私は連続作業では、防振手袋を着け、ランダムアクションは20分・オービタルは40分を目安に一度手を休めるようにしています。機械設計の視点では、振動は累積曝露で影響が出るため、1日の総研磨時間を管理し、休憩を挟んで分散させるのが合理的です。急いで一気に終わらせようとして手を痛めれば、その後の作業がすべて止まり、かえって高くつきます。
まとめ:方式・番手・集塵の3点を押さえれば研磨は怖くない
賃貸原状回復の研磨は、道具と手順さえ体系立てれば、業者費用の1/5以下で業者と遜色ない下地をつくれる、費用対効果の極めて高いDIYです。最後に要点を整理します。第一に、サンダーは「量を削るランダムアクション・仕上げのオービタル・角のデルタ」の3方式を作業で使い分け、1台目はオービタルから揃える。第二に、番手は#80→#120→#240と段階を飛ばさず、飛ばせば必ず塗装後のムラとして跳ね返る。第三に、パテ研ぎは乾燥時間を守り、こまめにペーパーを叩いて目詰まりを防ぐ。第四に、素材ごとに推奨番手を変え、薄い突板やプリント合板では圧力と時間を絞って削りすぎを防ぐ。第五に、面ファスナー式ペーパーは1部屋あたり5枚・数百円が標準で、コストは業者費用に比べれば誤差の範囲。
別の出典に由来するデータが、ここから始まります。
/-- Negating what a half holds twice gives it back, but for the one part whose negation does not fit; there the
default setting wraps both times. -/
theorem componentValue_neg_neg {c : CplxComponent} {n : Int} (h : FitsHalf n) (hc : c = .wrap ∨ n ≠ -32768) :
    componentValue c (-componentValue c (-n)) = n := by
  by_cases hn : n = -32768
  · obtain rfl := hc.resolve_right (not_not_intro hn)
    subst hn
    rfl
  · rw [componentValue_of_fits (n := -n) (by omega), neg_neg, componentValue_of_fits h]

/-! ## A packed word and its parts (R120) -/

theorem reOf_packComplex_eq_componentValue (cfg : Config) (a b : Int) :
    reOf cfg.cplxRealHi (packComplex cfg a b) = componentValue cfg.cplxComponent a := by
  rw [reOf_packComplex, toInt_componentHalf]

theorem imOf_packComplex_eq_componentValue (cfg : Config) (a b : Int) :
    imOf cfg.cplxRealHi (packComplex cfg a b) = componentValue cfg.cplxComponent b := by
  rw [imOf_packComplex, toInt_componentHalf]

/-- Packing the parts that a word reads as gives the word, under every setting and either layout. -/
theorem packComplex_reOf_imOf (cfg : Config) (v : Word) :
    packComplex cfg (reOf cfg.cplxRealHi v) (imOf cfg.cplxRealHi v) = v := by
  simp only [packComplex, componentHalf_of_fits (fitsHalf_reOf _ v), componentHalf_of_fits (fitsHalf_imOf _ v)]
  cases cfg.cplxRealHi <;> simp [reOf, imOf, trunc16, hiHalf_append_loHalf]

/-- A word is its two parts. -/
theorem eq_of_parts_eq (cfg : Config) {v w : Word} (hre : reOf cfg.cplxRealHi v = reOf cfg.cplxRealHi w)
    (him : imOf cfg.cplxRealHi v = imOf cfg.cplxRealHi w) : v = w := by
  rw [← packComplex_reOf_imOf cfg v, hre, him, packComplex_reOf_imOf]

/-- 0 + 0i is the word 0 (R122). -/
theorem normSq_eq_zero_iff (cfg : Config) (v : Word) :
    reOf cfg.cplxRealHi v * reOf cfg.cplxRealHi v + imOf cfg.cplxRealHi v * imOf cfg.cplxRealHi v = 0 ↔
      v = 0 := by
  have hre0 : reOf cfg.cplxRealHi 0 = 0 := ite_self 0
  have him0 : imOf cfg.cplxRealHi 0 = 0 := ite_self 0
  constructor
  · intro h
    obtain ⟨hre, him⟩ := mul_self_add_mul_self_eq_zero.1 h
    exact eq_of_parts_eq cfg (hre.trans hre0.symm) (him.trans him0.symm)
  · rintro rfl
    rw [hre0, him0]
    rfl

/-- An instruction that retires a packed word writes one whose halves hold the parts. -/
theorem exists_writesResult_packComplex {i : Instr} {s : State} {rd : RegNum} {a b : Int}
    (h : exec i s = s.retire rd (packComplex s.cfg a b)) :
    ∃ v, WritesResult i s rd v ∧ reOf s.cfg.cplxRealHi v = componentValue s.cfg.cplxComponent a ∧
      imOf s.cfg.cplxRealHi v = componentValue s.cfg.cplxComponent b :=
  ⟨_, writesResult_of_retire h, reOf_packComplex_eq_componentValue .., imOf_packComplex_eq_componentValue ..⟩

/-! ## The default setting on whole words: each half modulo 2^16 (D23) -/

theorem append_eq_ofNat (h l : Half) : h ++ l = BitVec.ofNat 32 (h.toNat * 65536 + l.toNat) := by
  have hl := l.isLt
  apply BitVec.eq_of_toNat_eq
  rw [BitVec.toNat_append, ← Nat.shiftLeft_add_eq_or_of_lt hl, Nat.shiftLeft_eq, BitVec.toNat_ofNat]
  omega

theorem toNat_hiHalf (v : Word) : (hiHalf v).toNat = v.toNat / 65536 := by
  have hv := v.isLt
  rw [hiHalf, BitVec.extractLsb'_toNat, Nat.shiftRight_eq_div_pow]
  omega

theorem toNat_loHalf (v : Word) : (loHalf v).toNat = v.toNat % 65536 := BitVec.extractLsb'_toNat ..

section
variable {cfg : Config} (hc : cfg.cplxComponent = .wrap)
include hc

theorem packComplex_wrap (a b : Int) :
    packComplex cfg a b = if cfg.cplxRealHi = true then trunc16 a ++ trunc16 b else trunc16 b ++ trunc16 a := by
  simp only [packComplex, hc, componentHalf]

theorem packComplex_add (x y : Word) :
    packComplex cfg (reOf cfg.cplxRealHi x + reOf cfg.cplxRealHi y)
        (imOf cfg.cplxRealHi x + imOf cfg.cplxRealHi y) =
      (hiHalf x + hiHalf y) ++ (loHalf x + loHalf y) := by
  rw [packComplex_wrap hc]
  cases cfg.cplxRealHi <;> simp [reOf, imOf, trunc16, BitVec.ofInt_add]

theorem packComplex_sub (x y : Word) :
    packComplex cfg (reOf cfg.cplxRealHi x - reOf cfg.cplxRealHi y)
        (imOf cfg.cplxRealHi x - imOf cfg.cplxRealHi y) =
      (hiHalf x - hiHalf y) ++ (loHalf x - loHalf y) := by
  rw [packComplex_wrap hc]
  cases cfg.cplxRealHi <;> simp [reOf, imOf, trunc16, ofInt_sub]

theorem packComplex_conj (x : Word) :
    packComplex cfg (reOf cfg.cplxRealHi x) (-imOf cfg.cplxRealHi x) =
      if cfg.cplxRealHi = true then hiHalf x ++ -loHalf x else -hiHalf x ++ loHalf x := by
  rw [packComplex_wrap hc]
  cases cfg.cplxRealHi <;> simp [reOf, imOf, trunc16, BitVec.ofInt_neg]

/-- A real part below 2^16 is there as an unsigned pattern (D25). -/
theorem packComplex_natCast {m : Nat} (hm : m < 65536) :
    packComplex cfg m 0 = BitVec.ofNat 32 (if cfg.cplxRealHi = true then m * 65536 else m) := by
  have hpattern : (trunc16 m).toNat = m := by
    rw [trunc16, BitVec.ofInt_natCast, BitVec.toNat_ofNat, Nat.mod_eq_of_lt hm]
  have hzero : (trunc16 0).toNat = 0 := rfl
  rw [packComplex_wrap hc, append_eq_ofNat, append_eq_ofNat, hpattern, hzero]
  split_ifs <;> simp

end

/-! ## The modulus (R126) -/

/-- The search keeps the root between `r` and `r + 2^k`. -/
theorem floorSqrtFrom_eq_sqrt {n k r : Nat} (hlo : r * r ≤ n) (hhi : n < (r + 2 ^ k) * (r + 2 ^ k)) :
    floorSqrtFrom n k r = n.sqrt := by
  induction k generalizing r with
  | zero => exact Nat.eq_sqrt.2 ⟨hlo, hhi⟩
  | succ k ih =>
    rw [floorSqrtFrom]
    split_ifs with h
    · exact ih h (by rwa [add_assoc, ← two_mul, ← pow_succ'])
    · exact ih hlo (not_le.1 h)

theorem floorSqrt_eq_sqrt {n : Nat} (h : n < 2 ^ 32) : floorSqrt n = n.sqrt :=
  floorSqrtFrom_eq_sqrt n.zero_le (by omega)

/-- The squares of two signed halves add up to 2^31 at most. -/
theorem normSq_le (realHi : Bool) (v : Word) :
    reOf realHi v * reOf realHi v + imOf realHi v * imOf realHi v ≤ 2 ^ 31 := by
  have hsquare {n : Int} (h : FitsHalf n) : n * n ≤ 2 ^ 30 := by
    linarith only [mul_nonneg (a := 32768 + n) (b := 32768 - n) (by omega) (by omega)]
  linarith only [hsquare (fitsHalf_reOf realHi v), hsquare (fitsHalf_imOf realHi v)]

/-- The default `ABS_FN` packs the integer square root. -/
theorem complexModulus_eq_sqrt (cfg : Config) (x : Word) :
    complexModulus cfg x = packComplex cfg
      ((reOf cfg.cplxRealHi x * reOf cfg.cplxRealHi x + imOf cfg.cplxRealHi x * imOf cfg.cplxRealHi x).toNat.sqrt)
      0 := by
  have hle := normSq_le cfg.cplxRealHi x
  rw [complexModulus, floorSqrt_eq_sqrt (by omega)]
第六に、ダストポート接続で粉塵を9割減らし、健康と清掃時間の両方を守る。そして第七に、1平米未満は手研ぎ、それ以上や硬い旧塗膜は電動、と面積と硬さで判断し、騒音と振動疲労に配慮して休憩を挟む。私自身、この体系にたどり着くまでに建具1枚3万円やパテ研ぎのペーパー無駄遣いなど、いくつもの授業料を払ってきました。この記事がその授業料を肩代わりできれば幸いです。なお、古い塗膜の有害成分や集合住宅の騒音規約など、物件の条件によっては専門的な確認が必要な事項もありますので、不明点は各分野の専門家や管理会社に確認しながら進めてください(2026年時点)。